In July, however, Martin moved with her children to Los Angeles, where they lived in a community center and she enrolled Justin in a nearby school. According to court documents, Martin told both her family and county officials she was moving, filled out a change of address form at the post office and gave county officials her new address when she got to California.
On Oct. 9, Los Angeles social workers and police appeared at the center, where Martin said they claimed to have a court order to seize her children and take them back to Maryland for the scheduled Oct. 16 hearing.
But there never was a court order. And the appeals court said that if there was a suggestion that the children were in danger, it “could have arisen from a misunderstanding in the communication” between the two agencies.
The children were returned to their mother the next day, after Martin’s attorney and the lawyer appointed to represent her children went to court in St. Mary’s County and got an emergency order for the release of the children. The department agreed to the release.
Martin sued.
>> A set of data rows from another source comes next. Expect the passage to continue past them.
-- ==== Sys2Proof/Certificates/Slice0/Obligations.lean ====
section
/-! DEFINITION. The statements for the provers. Each docstring names the rules of the manual the statement formalises. -/

open Sys2Proof Sys2Proof.Machine

/-! ## The step, the queue and reset -/

/-- A step runs the command at the front of the queue on the state with the rest of the queue. -/
def Obligations.StepRunsFrontCommand : Prop :=
  ∀ (c : Instr) (rest : List Instr) (s : State), s.pending = c :: rest → step s = exec c { s with pending := rest }

/-- R36, R59, R163, R169, R156, R157, R178, R130: the state after reset meets every invariant. -/
def Obligations.ResetMeetsTheInvariants : Prop :=
  IntakeLaw State.reset ∧ RequestsCanonical State.reset ∧ PortWithinLimit State.reset ∧ SettingsInRange State.reset ∧ HoldingLaw State.reset
    ∧ OutcomesInOrder State.reset ∧ MoneyLaw State.reset

/-- The manual names no condition in which the part stops: every command ends in a next state, and takes nothing else from the queue. -/
def Obligations.EveryCommandEndsInANextState : Prop :=
  ∀ (c : Instr) (s : State), ∃ t, exec c s = .next t ∧ t.pending = s.pending

/-- R163, R169: a step keeps the law of the intake list, and the request parts in canonical form, within bytes 0 to 383. -/
def Obligations.IntakeAndRequestPartsAreKept : Prop :=
  (∀ s t : State, IntakeLaw s → step s = .next t → IntakeLaw t)
    ∧ ∀ s t : State, RequestsCanonical s → step s = .next t → RequestsCanonical t

/-- R156, R157, R178: a step keeps the transfers in progress within four, every outcome that is not yet told behind an earlier transfer of the
same requester still in progress, and the timer settings within their ranges. -/
def Obligations.PortAndTimerSettingsStayInBounds : Prop :=
  (∀ s t : State, PortWithinLimit s → step s = .next t → PortWithinLimit t)
    ∧ (∀ s t : State, SettingsInRange s → step s = .next t → SettingsInRange t)
    ∧ ∀ s t : State, OutcomesInOrder s → step s = .next t → OutcomesInOrder t

/-- R130: a step keeps the terminal AUTHORIZING or SETTLING exactly while a party holds it. -/
def Obligations.TerminalHoldingLawIsKept : Prop := ∀ s t : State, HoldingLaw s → step s = .next t → HoldingLaw t

/-- R152, R153: while an aperture has a live area, no command but a power-on changes its range or its access, or makes it DISABLED. -/
def Obligations.ApertureInUseKeepsItsRange : Prop :=
  ∀ (c : Instr) (s t : State) (a : ApertureId), c ≠ .powerOn → c ≠ .resetNHigh → 0 < s.useCount a → exec c s = .next t →
    (t.aperture a).base = (s.aperture a).base ∧ (t.aperture a).limit = (s.aperture a).limit ∧ (t.aperture a).access = (s.aperture a).access
      ∧ ((t.aperture a).state = (s.aperture a).state ∨ (t.aperture a).state = .faulted)

/-! ## Resets, RUN, CLOCK and the PCIe link -/

/-- R18, R43, R45, R51, R62, R102, R126, R149, R150, R156, R176, R178, R180: the two power-on commands. The contacts are pins, not the
part's state, and the waiting commands are not the part's. -/
def Obligations.PowerOnSetsEveryBlock : Prop :=
  ∀ s : State,
    (∃ t, exec .powerOn s = .next t ∧ t.part = .held ∧ BlocksAtReset t ∧ KeptStateAtPowerOn t ∧ t.contactPins = s.contactPins)
      ∧ ∃ t, exec .resetNHigh s = .next t ∧ t.part = .starting ∧ BlocksAtReset t ∧ KeptStateAtPowerOn t ∧ t.contactPins = s.contactPins

/-- R143, R145, R149, R181, R183: each cause of a part reset resets the blocks and keeps what the table of R181 lists; the interrupt enable
is kept by a PART write and cleared by the link. What might still hold money on a card joins the tail of the void list with no attempt
counted: first the reference of a follow-up void or of an ABORTING exchange with its amount, then each order's current reference, a PAYING
one with its total, another with its approved amount. With room for all, entries kept from before keep their places and the till is kept
whole. In any case list, till and latched conditions are what the joinings make of them one after another; with no reference twice, the list
keeps the youngest 16, and each older entry is counted abandoned, with VOID_ABANDONED latched. Which reference goes first follows R149's
steps, where R183 names that of a PAY in progress, and the entry that held the terminal may be dropped like any other: log entry 16. That
HOT_RESET leaves the link up is log entry 10's. All are the model's reading. -/
def Obligations.PartResetKeepsAndHandsOver : Prop :=
  ∀ (c : Instr) (s : State), s.pcieUp = true → s.part ≠ .held → (c = .partReset ∧ s.part = .run) ∨ c = .linkDown ∨ c = .hotReset →
    ∃ t, exec c s = .next t ∧ t.part = .starting ∧ BlocksAtReset t ∧ KeptAtPartReset s t ∧ t.contactPins = s.contactPins
      ∧ (c = .linkDown → t.pcieUp = false) ∧ (c ≠ .linkDown → t.pcieUp = true)
      ∧ (c = .partReset → t.msiEnable = s.msiEnable) ∧ (c ≠ .partReset → t.msiEnable = false)
      ∧ ∀ handed queue : List (W16 × Nat),
        handed = (match s.terminal.holder with
          | some h => if h.kind = .followUpVoid ∨ h.exchange = .aborting then [(h.reference, h.amount)] else []
          | none => []) →
        queue = handed ++ (List.finRange 32).filterMap (fun o => (s.order o).reference.map fun ref =>
          (ref, if (s.order o).state = .paying then orderTotal (s.order o) else (s.order o).approved.getD 0)) →
        (∀ v, v = queue.foldl (fun u x => joinVoid x.1 x.2 0 u) (s.onTerminal fun u => { u with holder := none }) →
          t.terminal.voidList = v.terminal.voidList ∧ t.terminal.till = v.terminal.till ∧ t.terminal.latched = v.terminal.latched)
        ∧ (∀ (all : List VoidEntry) (excess : Nat),
          all = s.terminal.voidList ++ queue.map (fun x => { reference := x.1, amount := x.2, attempts := 0 }) →
          excess = all.length - 16 → s.terminal.voidList.length ≤ 16 → (all.map (·.reference)).Nodup →
          t.terminal.voidList = all.drop excess
            ∧ t.terminal.till = { s.terminal.till with
                abandoned := (all.take excess).foldl (fun u e => u.add e.amount) s.terminal.till.abandoned }
            ∧ t.terminal.latched = { s.terminal.latched with voidAbandoned := s.terminal.latched.voidAbandoned || decide (0 < excess) })
        ∧ (s.terminal.voidList.length + handed.length + ((List.finRange 32).filter fun o => (s.order o).reference.isSome).length ≤ 16 →
        t.terminal.till = s.terminal.till ∧ t.terminal.latched = s.terminal.latched
          ∧ ∃ more, t.terminal.voidList = s.terminal.voidList ++ more
            ∧ (∀ e ∈ more, e.attempts = 0
                ∧ ((∃ x ∈ handed, x = (e.reference, e.amount))
                    ∨ ∃ o, (s.order o).reference = some e.reference
                        ∧ e.amount = (if (s.order o).state = .paying then orderTotal (s.order o) else (s.order o).approved.getD 0)))
            ∧ (∀ x ∈ handed, (∃ e ∈ s.terminal.voidList, e.reference = x.1)
                ∨ more.head? = some { reference := x.1, amount := x.2, attempts := 0 })
            ∧ (∀ o ref, (s.order o).reference = some ref → ∃ e ∈ s.terminal.voidList ++ more, e.reference = ref)
            ∧ ∀ (o p : OrderId) (i j : Nat) (a b : VoidEntry), o < p → (s.order o).reference = some a.reference →
                (s.order p).reference = some b.reference → more[i]? = some a → more[j]? = some b → (∀ x ∈ handed, x.1 ≠ b.reference) →
                (∀ q, (s.order q).reference = some b.reference → q = p) → i < j)
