-- ==== Sys2Proof/Laws/State.lean ====
section
/-! SUPPORT. The small lemmas of State: one per field per update, true by definition and tagged for simp (a lemma named `..._keeps` gathers
those of one update), reading a record after a change of a record, and the laws of `forEach`. -/

namespace Sys2Proof

section Tables
variable {α : Type} {n : Nat}

@[simp] theorem look_upd_same (t : Vector α n) (i : Fin n) (f : α → α) : look (upd t i f) i = f (look t i) := by simp [look, upd]

theorem look_upd (t : Vector α n) (i j : Fin n) (f : α → α) : look (upd t i f) j = if i = j then f (look t j) else look t j := by
  by_cases h : i = j
  · subst h; simp
  · have : i.val ≠ j.val := fun e => h (Fin.ext e)
    simp [look, upd, this, h]

@[simp] theorem look_upd_ne (t : Vector α n) {i j : Fin n} (h : i ≠ j) (f : α → α) : look (upd t i f) j = look t j := by
  rw [look_upd, if_neg h]

@[simp] theorem look_map {β : Type} (t : Vector α n) (i : Fin n) (f : α → β) : look (t.map f) i = f (look t i) := by simp [look]

@[simp] theorem look_replicate (a : α) (i : Fin n) : look (Vector.replicate n a) i = a := by simp [look]

/-- Two tables with the same entries are equal. -/
theorem table_ext {t u : Vector α n} (h : ∀ i, look t i = look u i) : t = u := by
  apply Vector.ext
  intro k hk
  exact h ⟨k, hk⟩

end Tables

namespace Machine

@[simp] theorem onSlot_keeps (s : State) (i : SlotId) (f : Slot → Slot) :
    (s.onSlot i f).part = s.part ∧ (s.onSlot i f).pcieUp = s.pcieUp ∧ (s.onSlot i f).msiEnable = s.msiEnable ∧
    (s.onSlot i f).clock = s.clock ∧ (s.onSlot i f).timers = s.timers ∧ (s.onSlot i f).intake = s.intake ∧
    (s.onSlot i f).attnDone = s.attnDone ∧ (s.onSlot i f).attnProgress = s.attnProgress ∧ (s.onSlot i f).attnMisuse = s.attnMisuse ∧
    (s.onSlot i f).attnEnable = s.attnEnable ∧ (s.onSlot i f).unitChanged = s.unitChanged ∧
    (s.onSlot i f).orderChanged = s.orderChanged ∧ (s.onSlot i f).stations = s.stations ∧ (s.onSlot i f).sessions = s.sessions ∧
    (s.onSlot i f).orders = s.orders ∧ (s.onSlot i f).orderSerial = s.orderSerial ∧ (s.onSlot i f).price = s.price ∧
    (s.onSlot i f).stock = s.stock ∧ (s.onSlot i f).heldList = s.heldList ∧ (s.onSlot i f).quoteSequence = s.quoteSequence ∧
    (s.onSlot i f).printers = s.printers ∧ (s.onSlot i f).retryNotes = s.retryNotes ∧ (s.onSlot i f).bays = s.bays ∧
    (s.onSlot i f).contactPins = s.contactPins ∧ (s.onSlot i f).apertures = s.apertures ∧ (s.onSlot i f).port = s.port ∧
    (s.onSlot i f).terminal = s.terminal ∧ (s.onSlot i f).out = s.out ∧ (s.onSlot i f).pending = s.pending ∧
    (∀ x, (s.onSlot i f).station x = s.station x) ∧ (∀ x, (s.onSlot i f).session x = s.session x) ∧
    (∀ x, (s.onSlot i f).order x = s.order x) ∧ (∀ x, (s.onSlot i f).entry x = s.entry x) ∧
    (∀ x, (s.onSlot i f).printer x = s.printer x) ∧ (∀ x, (s.onSlot i f).note x = s.note x) ∧ (∀ x, (s.onSlot i f).bay x = s.bay x) ∧
    (∀ x, (s.onSlot i f).pin x = s.pin x) ∧ (∀ x, (s.onSlot i f).aperture x = s.aperture x) :=
  by and_intros <;> intros <;> rfl

@[simp] theorem slot_onSlot_same (s : State) (i : SlotId) (f : Slot → Slot) : (s.onSlot i f).slot i = f (s.slot i) := look_upd_same _ _ _

theorem slot_onSlot (s : State) (i j : SlotId) (f : Slot → Slot) : (s.onSlot i f).slot j = if i = j then f (s.slot j) else s.slot j := look_upd _ _ _ _

@[simp] theorem slot_onSlot_ne (s : State) {i j : SlotId} (h : i ≠ j) (f : Slot → Slot) : (s.onSlot i f).slot j = s.slot j := look_upd_ne _ h _
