@[simp] theorem holds_tellOne (t : Transfer) (o : TransferOutcome) (s : State) : (tellOne t o s).terminal.state = s.terminal.state ∧ (tellOne t o s).terminal.holder = s.terminal.holder := by
  simp only [tellOne]
  (repeat' split) <;> simp

@[simp] theorem holds_tellRequester (r : Requester) (s : State) : (tellRequester r s).terminal.state = s.terminal.state ∧ (tellRequester r s).terminal.holder = s.terminal.holder := by
  simp only [tellRequester]
  simp

@[simp] theorem holds_abortMarked (p : PrinterId) (o : OrderId) (marked : List Nat) (s : State) : (abortMarked p o marked s).terminal.state = s.terminal.state ∧ (abortMarked p o marked s).terminal.holder = s.terminal.holder := by
  simp only [abortMarked]
  (repeat' split) <;> simp

@[simp] theorem holds_dropNote (o : OrderId) (marked : List Nat) (s : State) : (dropNote o marked s).terminal.state = s.terminal.state ∧ (dropNote o marked s).terminal.holder = s.terminal.holder := by
  simp only [dropNote]
  simp

@[simp] theorem holds_markEffect (x : OrderId × List Nat) (s : State) : (markEffect x s).terminal.state = s.terminal.state ∧ (markEffect x s).terminal.holder = s.terminal.holder := by
  simp only [markEffect]
  (repeat' split) <;> simp

@[simp] theorem holds_killRasters (a : ApertureId) (s : State) : (killRasters a s).terminal.state = s.terminal.state ∧ (killRasters a s).terminal.holder = s.terminal.holder := by
  simp only [killRasters]
  simp

@[simp] theorem holds_killReads (a : ApertureId) (b : BayId) (s : State) : (killReads a b s).terminal.state = s.terminal.state ∧ (killReads a b s).terminal.holder = s.terminal.holder := by
  simp only [killReads]
  (repeat' split) <;> simp

@[simp] theorem holds_killLoad (a : ApertureId) (s : State) : (killLoad a s).terminal.state = s.terminal.state ∧ (killLoad a s).terminal.holder = s.terminal.holder := by
  simp only [killLoad]
  (repeat' split) <;> simp

@[simp] theorem holds_withdrawUnder (a : ApertureId) (s : State) : (withdrawUnder a s).terminal.state = s.terminal.state ∧ (withdrawUnder a s).terminal.holder = s.terminal.holder := by
  simp only [withdrawUnder]
  simp

@[simp] theorem holds_killAll (a : ApertureId) (s : State) : (killAll a s).terminal.state = s.terminal.state ∧ (killAll a s).terminal.holder = s.terminal.holder := by
  simp only [killAll]
  simp

@[simp] theorem holds_faultAperture (t : Transfer) (cause : FaultCause) (s : State) : (faultAperture t cause s).terminal.state = s.terminal.state ∧ (faultAperture t cause s).terminal.holder = s.terminal.holder := by
  simp only [faultAperture]
  (repeat' split) <;> simp

@[simp] theorem holds_endTransfer (index : Nat) (outcome : TransferOutcome) (s : State) : (endTransfer index outcome s).terminal.state = s.terminal.state ∧ (endTransfer index outcome s).terminal.holder = s.terminal.holder := by
  simp only [endTransfer]
  (repeat' split) <;> simp

@[simp] theorem holds_cancelForClose (o : OrderId) (s : State) : (cancelForClose o s).terminal.state = s.terminal.state ∧ (cancelForClose o s).terminal.holder = s.terminal.holder := by
  simp only [cancelForClose]
  (repeat' split) <;> simp

@[simp] theorem holds_closeEntry (k : SessionId) (i : StationId) (s : State) : (closeEntry k i s).terminal.state = s.terminal.state ∧ (closeEntry k i s).terminal.holder = s.terminal.holder := by
  simp only [closeEntry]
  (repeat' split) <;> simp

@[simp] theorem holds_closeSession (i : StationId) (k : SessionId) (cause : CloseCause) (s : State) : (closeSession i k cause s).terminal.state = s.terminal.state ∧ (closeSession i k cause s).terminal.holder = s.terminal.holder := by
  simp only [closeSession]
  simp

@[simp] theorem holds_takeSlot (n : SlotId) (rest : List SlotId) (s : State) : (takeSlot n rest s).terminal.state = s.terminal.state ∧ (takeSlot n rest s).terminal.holder = s.terminal.holder := by
  simp only [takeSlot]
  simp

@[simp] theorem holds_refuseSlot (n : SlotId) (st : Status) (s : State) : (refuseSlot n st s).terminal.state = s.terminal.state ∧ (refuseSlot n st s).terminal.holder = s.terminal.holder := by
  simp only [refuseSlot]
  simp

@[simp] theorem holds_refuseState (o : OrderId) (n : SlotId) (s : State) : (refuseState o n s).terminal.state = s.terminal.state ∧ (refuseState o n s).terminal.holder = s.terminal.holder := by
  simp only [refuseState]
  simp

@[simp] theorem holds_writeRequest (n : SlotId) (offset : Nat) (data : List Byte) (s : State) : (writeRequest n offset data s).terminal.state = s.terminal.state ∧ (writeRequest n offset data s).terminal.holder = s.terminal.holder := by
  simp only [writeRequest]
  (repeat' split) <;> simp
But the district court granted summary judgment for the county and Zoss, saying they were acting in their official capacities.
“I’m delighted that the majority agreed with our position,” said Shelly Mintz, the assistant attorney general who represented the county. “The reality was we had a family that one of the children was in the legal custody of the state of Maryland, and they got up and left for California.”
McPherson said he does not begrudge social workers the job they face, but that this case went too far.
“You have to give government workers, especially social workers, the benefit of the doubt,” he said. “(But) I think these judges were just being too generous to the social worker.”
The child-in-need-of-assistance hearing that sparked the seizure was eventually dismissed after the two sides reached an agreement, Mintz said.